### [Stored data entries]
-- -- --

-- ==== Sys2Proof/Laws/State.lean ====
section
/-! SUPPORT. One lemma per field per update of State, true by rfl, so that no proof unfolds a record update. -/

namespace Sys2Proof.Machine

variable (s : State)

/-! ### complete -/

@[simp] theorem State.complete_busy (c : Code) (r e : Word) : (s.complete c r e).busy = false := rfl
@[simp] theorem State.complete_code (c : Code) (r e : Word) : (s.complete c r e).code = c := rfl
@[simp] theorem State.complete_srcAddr (c : Code) (r e : Word) : (s.complete c r e).srcAddr = s.srcAddr := rfl
@[simp] theorem State.complete_srcLen (c : Code) (r e : Word) : (s.complete c r e).srcLen = s.srcLen := rfl
@[simp] theorem State.complete_dstAddr (c : Code) (r e : Word) : (s.complete c r e).dstAddr = s.dstAddr := rfl
@[simp] theorem State.complete_dstLimit (c : Code) (r e : Word) : (s.complete c r e).dstLimit = s.dstLimit := rfl
@[simp] theorem State.complete_result (c : Code) (r e : Word) : (s.complete c r e).result = r := rfl
@[simp] theorem State.complete_errPos (c : Code) (r e : Word) : (s.complete c r e).errPos = e := rfl
@[simp] theorem State.complete_w (c : Code) (r e : Word) : (s.complete c r e).w = { s.w with op := .idle } := rfl
@[simp] theorem State.complete_stuckAt (c : Code) (r e : Word) : (s.complete c r e).stuckAt = s.stuckAt := rfl
@[simp] theorem State.complete_mem (c : Code) (r e : Word) : (s.complete c r e).mem = s.mem := rfl
@[simp] theorem State.complete_platform (c : Code) (r e : Word) : (s.complete c r e).platform = s.platform := rfl
@[simp] theorem State.complete_bus (c : Code) (r e : Word) : (s.complete c r e).bus = s.bus := rfl
@[simp] theorem State.complete_seen (c : Code) (r e : Word) : (s.complete c r e).seen = s.seen := rfl

/-! ### accept -/

@[simp] theorem State.accept_busy (i : Instr) : (s.accept i).busy = true := rfl
@[simp] theorem State.accept_code (i : Instr) : (s.accept i).code = .ok := rfl
@[simp] theorem State.accept_srcAddr (i : Instr) : (s.accept i).srcAddr = s.srcAddr := rfl
@[simp] theorem State.accept_srcLen (i : Instr) : (s.accept i).srcLen = s.srcLen := rfl
@[simp] theorem State.accept_dstAddr (i : Instr) : (s.accept i).dstAddr = s.dstAddr := rfl
@[simp] theorem State.accept_dstLimit (i : Instr) : (s.accept i).dstLimit = s.dstLimit := rfl
@[simp] theorem State.accept_result (i : Instr) : (s.accept i).result = 0 := rfl
@[simp] theorem State.accept_errPos (i : Instr) : (s.accept i).errPos = 0 := rfl
@[simp] theorem State.accept_w (i : Instr) : (s.accept i).w = Work.latch i s := rfl
@[simp] theorem State.accept_stuckAt (i : Instr) : (s.accept i).stuckAt = s.stuckAt := rfl
@[simp] theorem State.accept_mem (i : Instr) : (s.accept i).mem = s.mem := rfl
@[simp] theorem State.accept_platform (i : Instr) : (s.accept i).platform = s.platform := rfl
@[simp] theorem State.accept_bus (i : Instr) : (s.accept i).bus = s.bus := rfl
@[simp] theorem State.accept_seen (i : Instr) : (s.accept i).seen = s.seen := rfl

/-! ### badCommand -/

@[simp] theorem State.badCommand_busy : (s.badCommand).busy = s.busy := rfl
@[simp] theorem State.badCommand_code : (s.badCommand).code = .badCommand := rfl
@[simp] theorem State.badCommand_srcAddr : (s.badCommand).srcAddr = s.srcAddr := rfl
@[simp] theorem State.badCommand_srcLen : (s.badCommand).srcLen = s.srcLen := rfl
@[simp] theorem State.badCommand_dstAddr : (s.badCommand).dstAddr = s.dstAddr := rfl
@[simp] theorem State.badCommand_dstLimit : (s.badCommand).dstLimit = s.dstLimit := rfl
@[simp] theorem State.badCommand_result : (s.badCommand).result = 0 := rfl
@[simp] theorem State.badCommand_errPos : (s.badCommand).errPos = 0 := rfl
@[simp] theorem State.badCommand_w : (s.badCommand).w = s.w := rfl
@[simp] theorem State.badCommand_stuckAt : (s.badCommand).stuckAt = s.stuckAt := rfl
@[simp] theorem State.badCommand_mem : (s.badCommand).mem = s.mem := rfl
@[simp] theorem State.badCommand_platform : (s.badCommand).platform = s.platform := rfl
@[simp] theorem State.badCommand_bus : (s.badCommand).bus = s.bus := rfl
@[simp] theorem State.badCommand_seen : (s.badCommand).seen = s.seen := rfl

/-! ### resetEvent -/

@[simp] theorem State.resetEvent_busy : (s.resetEvent).busy = false := rfl
@[simp] theorem State.resetEvent_code : (s.resetEvent).code = .ok := rfl
@[simp] theorem State.resetEvent_srcAddr : (s.resetEvent).srcAddr = 0 := rfl
@[simp] theorem State.resetEvent_srcLen : (s.resetEvent).srcLen = 0 := rfl
@[simp] theorem State.resetEvent_dstAddr : (s.resetEvent).dstAddr = 0 := rfl
@[simp] theorem State.resetEvent_dstLimit : (s.resetEvent).dstLimit = 0 := rfl
@[simp] theorem State.resetEvent_result : (s.resetEvent).result = 0 := rfl
@[simp] theorem State.resetEvent_errPos : (s.resetEvent).errPos = 0 := rfl
@[simp] theorem State.resetEvent_w : (s.resetEvent).w = Work.reset := rfl
@[simp] theorem State.resetEvent_stuckAt : (s.resetEvent).stuckAt = none := rfl
@[simp] theorem State.resetEvent_mem : (s.resetEvent).mem = s.mem := rfl
@[simp] theorem State.resetEvent_platform : (s.resetEvent).platform = s.platform := rfl
@[simp] theorem State.resetEvent_bus : (s.resetEvent).bus = s.bus := rfl
@[simp] theorem State.resetEvent_seen : (s.resetEvent).seen = s.seen := rfl
@[simp] theorem State.resetEvent_readReg (r : Reg) : (s.resetEvent).readReg r = 0 := by
  cases r <;> simp [State.readReg, State.statusWord, codeNumber]

/-! ### noteReg -/

@[simp] theorem State.noteReg_busy (r : Reg) : (s.noteReg r).busy = s.busy := rfl
@[simp] theorem State.noteReg_code (r : Reg) : (s.noteReg r).code = s.code := rfl
@[simp] theorem State.noteReg_srcAddr (r : Reg) : (s.noteReg r).srcAddr = s.srcAddr := rfl
@[simp] theorem State.noteReg_srcLen (r : Reg) : (s.noteReg r).srcLen = s.srcLen := rfl
@[simp] theorem State.noteReg_dstAddr (r : Reg) : (s.noteReg r).dstAddr = s.dstAddr := rfl
@[simp] theorem State.noteReg_dstLimit (r : Reg) : (s.noteReg r).dstLimit = s.dstLimit := rfl
@[simp] theorem State.noteReg_result (r : Reg) : (s.noteReg r).result = s.result := rfl
@[simp] theorem State.noteReg_errPos (r : Reg) : (s.noteReg r).errPos = s.errPos := rfl
@[simp] theorem State.noteReg_w (r : Reg) : (s.noteReg r).w = s.w := rfl
@[simp] theorem State.noteReg_stuckAt (r : Reg) : (s.noteReg r).stuckAt = s.stuckAt := rfl
@[simp] theorem State.noteReg_mem (r : Reg) : (s.noteReg r).mem = s.mem := rfl
@[simp] theorem State.noteReg_platform (r : Reg) : (s.noteReg r).platform = s.platform := rfl
@[simp] theorem State.noteReg_bus (r : Reg) : (s.noteReg r).bus = s.bus := rfl
@[simp] theorem State.noteReg_seen (r : Reg) : (s.noteReg r).seen = s.seen ++ [.reg r (s.readReg r)] := rfl

/-! ### withCmdWord -/

@[simp] theorem State.withCmdWord_busy (v : Word) : (s.withCmdWord v).busy = false := rfl
@[simp] theorem State.withCmdWord_code (v : Word) : (s.withCmdWord v).code = s.code := rfl
@[simp] theorem State.withCmdWord_srcAddr (v : Word) : (s.withCmdWord v).srcAddr = s.srcAddr := rfl
@[simp] theorem State.withCmdWord_srcLen (v : Word) : (s.withCmdWord v).srcLen = s.srcLen := rfl
@[simp] theorem State.withCmdWord_dstAddr (v : Word) : (s.withCmdWord v).dstAddr = s.dstAddr := rfl
@[simp] theorem State.withCmdWord_dstLimit (v : Word) : (s.withCmdWord v).dstLimit = s.dstLimit := rfl
@[simp] theorem State.withCmdWord_result (v : Word) : (s.withCmdWord v).result = s.result := rfl
@[simp] theorem State.withCmdWord_errPos (v : Word) : (s.withCmdWord v).errPos = s.errPos := rfl
@[simp] theorem State.withCmdWord_w (v : Word) : (s.withCmdWord v).w = { s.w with op := .idle } := rfl
@[simp] theorem State.withCmdWord_stuckAt (v : Word) : (s.withCmdWord v).stuckAt = none := rfl
@[simp] theorem State.withCmdWord_mem (v : Word) : (s.withCmdWord v).mem = s.mem := rfl
@[simp] theorem State.withCmdWord_platform (v : Word) : (s.withCmdWord v).platform = s.platform := rfl
@[simp] theorem State.withCmdWord_bus (v : Word) : (s.withCmdWord v).bus = .host (wr s.platform .cmd v) :: s.bus := rfl
@[simp] theorem State.withCmdWord_seen (v : Word) : (s.withCmdWord v).seen = s.seen := rfl

/-! ### The latches of acceptance -/

@[simp] theorem Work.latch_op (i : Instr) : (Work.latch i s).op = opOf i := rfl
@[simp] theorem Work.latch_phase (i : Instr) : (Work.latch i s).phase = startPhase i := rfl
@[simp] theorem Work.latch_src (i : Instr) : (Work.latch i s).src = s.srcAddr := rfl
@[simp] theorem Work.latch_len (i : Instr) : (Work.latch i s).len = s.srcLen := rfl
@[simp] theorem Work.latch_dst (i : Instr) : (Work.latch i s).dst = s.dstAddr := rfl
@[simp] theorem Work.latch_lim (i : Instr) : (Work.latch i s).lim = s.dstLimit := rfl
@[simp] theorem Work.latch_char (i : Instr) : (Work.latch i s).char = i.fields.char := rfl
@[simp] theorem Work.latch_inPos (i : Instr) : (Work.latch i s).inPos = 0 := rfl
@[simp] theorem Work.latch_outPos (i : Instr) : (Work.latch i s).outPos = 0 := rfl
@[simp] theorem Work.latch_acc (i : Instr) : (Work.latch i s).acc = s.w.acc := rfl
@[simp] theorem Work.latch_pad (i : Instr) : (Work.latch i s).pad = s.w.pad := rfl
@[simp] theorem Work.latch_k (i : Instr) : (Work.latch i s).k = s.w.k := rfl

/-! ### The working state after reset -/

@[simp] theorem Work.reset_op : Work.reset.op = .idle := rfl
@[simp] theorem Work.reset_k : Work.reset.k = 0 := rfl

end Sys2Proof.Machine
end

-- -- --

### [Required action]
Repeat exactly, and only, the lines from the line containing "i.fields.char := rfl" through the last line of the records above, both included.

### [Answer box]
@[simp] theorem Work.latch_char (i : Instr) : (Work.latch i s).char = i.fields.char := rfl
@[simp] theorem Work.latch_inPos (i : Instr) : (Work.latch i s).inPos = 0 := rfl
@[simp] theorem Work.latch_outPos (i : Instr) : (Work.latch i s).outPos = 0 := rfl
@[simp] theorem Work.latch_acc (i : Instr) : (Work.latch i s).acc = s.w.acc := rfl
@[simp] theorem Work.latch_pad (i : Instr) : (Work.latch i s).pad = s.w.pad := rfl
@[simp] theorem Work.latch_k (i : Instr) : (Work.latch i s).k = s.w.k := rfl

/-! ### The working state after reset -/

@[simp] theorem Work.reset_op : Work.reset.op = .idle := rfl
@[simp] theorem Work.reset_k : Work.reset.k = 0 := rfl

end Sys2Proof.Machine
end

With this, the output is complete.